─── INPUT DATA
-- ==== Sys2Proof/Machine/Smbus.lean ====
section
/-! DEFINITION. The two SMBus ports: the forerunner view and the register window of the feed-die port, the read-only drive-die port
(R72, R77, R324, R453, R454), and the two alert pins. A response stands in `host.smb`, lowest byte first; an empty list is a command
that is not acknowledged. -/

namespace Sys2Proof.Machine

/-- The lowest `n` bytes of a number, lowest first. -/
def leBytes (n v : Nat) : List Byte := (List.range n).map (fun k => BitVec.ofNat 8 (v / 256 ^ k))

/-- A response on either port. -/
def smbAnswer (s : State) (b : List Byte) : State := { s with host := { s.host with smb := b } }

/-- The ports' 7-bit addresses (R453). -/
def fdSmbAddress : BitVec 7 := 0x40 + Config.fAddr.setWidth 7
def ddSmbAddress : BitVec 7 := 0x48 + Config.dAddr.setWidth 7

/-! ### The feed-die port, live from stage 0 -/

/-- The feed-die port answers while the port is live. -/
def fdRead (s : State) (b : List Byte) : State := smbAnswer s (if s.fd.armed then b else [])

/-- A meter result in the units of the forerunner view: rounded to the nearest, saturated (R324; log 39). -/
def frWord (lo hi : Int) (v : Int) (d : Nat) : List Byte := leBytes 2 (unsigned 16 (clampI lo hi (roundDiv v d)))
def frUnsigned (v : Int) (d : Nat) : List Byte := frWord 0 65535 v d
def frSigned (v : Int) (d : Nat) : List Byte := frWord (-32768) 32767 v d

def execFrVinA (s : State) : Result := .next (fdRead s (frUnsigned (meterRes s 0) 50))
def execFrIinA (s : State) : Result := .next (fdRead s (frSigned (meterRes s 1) 80))
def execFrVinB (s : State) : Result := .next (fdRead s (frUnsigned (meterRes s 2) 50))
def execFrIinB (s : State) : Result := .next (fdRead s (frSigned (meterRes s 3) 80))
def execFrVout (s : State) : Result := .next (fdRead s (frUnsigned (meterRes s 4) 80))
def execFrIout (s : State) : Result := .next (fdRead s (frSigned (meterRes s 5) 40))

/-- FR_PIN (R324): the mean powers of the period, A plus B. -/
def execFrPin (s : State) : Result :=
  .next (fdRead s (frUnsigned ((getReg s (ro pgMETER 0x70)).toNat + (getReg s (ro pgMETER 0x74)).toNat) 10))
def execFrTemp (s : State) : Result := .next (fdRead s (frSigned (meterRes s 7) 100))

/-- FR_STATUS (R324): OVR and OPEN of the latest period; FRESH is cleared by this read. -/
def execFrStatus (s : State) : Result :=
  let st := getReg s (ro pgMETER 0x48)
  let w := pack [(0, 8, fld st 16 8), (8, 1, b2n (fld st 24 8 != 0)), (9, 1, b2n s.fd.fresh)]
  .next (if s.fd.armed then fdRead { s with fd := { s.fd with fresh := false } } (leBytes 2 w.toNat) else fdRead s [])
def execFrEnergy (s : State) : Result := .next (fdRead s (leBytes 8 (min (s.fd.energyA + s.fd.energyB) (2 ^ 64 - 1))))

/-- A write without a correct PEC is discarded with 2 BAD_PEC (R454). -/
def badPec (s : State) : State := { s with host := { s.host with fdRes := 2 } }

/-- FD_SMB_ADDR (R454): a write sets the offset, a read returns it. -/
def execSmbFdAddr (w : Option (BitVec 16)) (pecOk : Bool) (s : State) : Result :=
  .next (if !s.fd.armed then smbAnswer s [] else match w with
    | none => smbAnswer s (leBytes 2 s.host.fdOffset.toNat)
    | some v => if pecOk then { s with host := { s.host with fdOffset := v } } else badPec s)

/-- The byte offset in BAR0 that FD_SMB_ADDR names, word-aligned; none beyond the seven pages. -/
def fdTarget (s : State) : Option Nat :=
  let o := (s.host.fdOffset.setWidth 15).toNat / 4 * 4
  if o < 0x7000 then some (0x10_0000 + o) else none

/-- An offset of a feed page that holds no register. -/
def feedReserved (off : Nat) : Bool := if off % 4096 < 0x40 then decide (0x30 ≤ off % 4096) else (regRow off).isNone

/-- The access's result, and OFFSET advanced by 4 with AUTOINC (SMBus table of chapter 13). -/
def fdDone (s : State) (res : Nat) : State :=
  let o := s.host.fdOffset
  let next : BitVec 16 := if o.getLsbD 15 then (o &&& 0x8000) ||| ((o + 4) &&& 0x7FFF) else o
  { s with host := { s.host with fdRes := BitVec.ofNat 16 res, fdOffset := next } }

/-- FD_SMB_DATA read: the register at OFFSET, at P0 (R445). -/
def fdDataRead (s : State) : State := match fdTarget s with
  | none => fdDone (smbAnswer s (leBytes 4 0)) 3
  | some off =>
    if feedReserved off then fdDone (smbAnswer s (leBytes 4 0)) 1
    else
      let r := feedRead s off
      fdDone (smbAnswer r.2 (leBytes 4 r.1.toNat)) 0

/-- FD_SMB_DATA write: the register at OFFSET, at P0 (R77, R445); 1 REFUSED under R75, R76 or at a reserved offset. -/
def fdDataWrite (s : State) (v : Word) : State := match fdTarget s with
  | none => fdDone s 3
  | some off =>
    if feedReserved off then fdDone s 1
    else
      let refused := settingRefused s off v
      fdDone (feedStore s off v 3) (if refused then 1 else 0)

/-- FD_SMB_DATA (R454). -/
def execSmbFdData (w : Option Word) (pecOk : Bool) (s : State) : Result :=
  .next (if !s.fd.armed then smbAnswer s [] else match w with
    | none => fdDataRead s
    | some v => if pecOk then fdDataWrite s v else badPec s)

/-- FD_SMB_RES (R454). -/
def execSmbFdRes (s : State) : Result := .next (fdRead s (leBytes 2 s.host.fdRes.toNat))

/-- FD_SMB_RESET (R72): 0xA5, 0xC1 starts FRST; any other value is discarded. -/
def execFdSmbReset (b0 b1 : Byte) (pecOk : Bool) (s : State) : Result :=
  .next (if !s.fd.armed then smbAnswer s []
    else if !pecOk then badPec s
    else if b0 = 0xA5 ∧ b1 = 0xC1 then frst s else s)

/-! ### The drive-die port, live from stage 2 and read-only -/

/-- The drive-die port answers from stage 2 on. -/
def ddRead (s : State) (b : List Byte) : State := smbAnswer s (if driveOn s && decide (2 ≤ s.boot.stage.val) then b else [])

/-- Bytes of a BOOT register. -/
def ddReg (s : State) (o n : Nat) : List Byte := leBytes n (pageRead s (ro pgBOOT o)).1.toNat

def execDdStage (s : State) : Result := .next (ddRead s (ddReg s 0x40 2))
def execDdPair (s : State) : Result := .next (ddRead s (ddReg s 0x4C 4))
def execDdVers (s : State) : Result := .next (ddRead s (ddReg s 0x50 4 ++ ddReg s 0x54 4 ++ ddReg s 0x58 4 ++ ddReg s 0x5C 4))
def execDdBond (s : State) : Result := .next (ddRead s (ddReg s 0x6C 4 ++ ddReg s 0x70 4))
def execDdLink (s : State) : Result := .next (ddRead s (leBytes 2 (hsLink s).toNat))
def execDdTemp (s : State) : Result :=
  .next (ddRead s (leBytes 2 (if s.thermal.updated then temp10 s.thermal.tth else 0x8000)))

/-- SMB_CLOCK_LOW_TIMEOUT (R453): the port resets and the transfer in progress is gone; its registers stay (log 39). -/
def execSmbClockLowTimeout (port : Die) (s : State) : Result :=
  .next (if (match port with | .feed => s.fd.armed | .drive => driveOn s) then smbAnswer s [] else s)

/-! ### The alert pins -/

/-- FD_ALERT# is asserted while PG_IRQ_STAT AND PG_IRQ_EN is non-zero on any feed-die page. -/
def fdAlert (s : State) : Bool :=
  s.fd.armed && (List.range 7).any (fun p => getReg s (ro (0x100 + p) 0x14) &&& getReg s (ro (0x100 + p) 0x18) != 0)

/-- DD_ALERT# is asserted while BT_STAGE.HOLD_WHY is not 0 NONE. -/
def ddAlert (s : State) : Bool := driveOn s && s.boot.holdWhy != 0

end Sys2Proof.Machine
end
──────
_TASK PROMPT_: Return each line of the data above that includes the word "BitVec".

_OUTPUT OF THE TASK_:
def leBytes (n v : Nat) : List Byte := (List.range n).map (fun k => BitVec.ofNat 8 (v / 256 ^ k))
def fdSmbAddress : BitVec 7 := 0x40 + Config.fAddr.setWidth 7
def ddSmbAddress : BitVec 7 := 0x48 + Config.dAddr.setWidth 7
def execSmbFdAddr (w : Option (BitVec 16)) (pecOk : Bool) (s : State) : Result :=
  let next : BitVec 16 := if o.getLsbD 15 then (o &&& 0x8000) ||| ((o + 4) &&& 0x7FFF) else o
  { s with host := { s.host with fdRes := BitVec.ofNat 16 res, fdOffset := next } }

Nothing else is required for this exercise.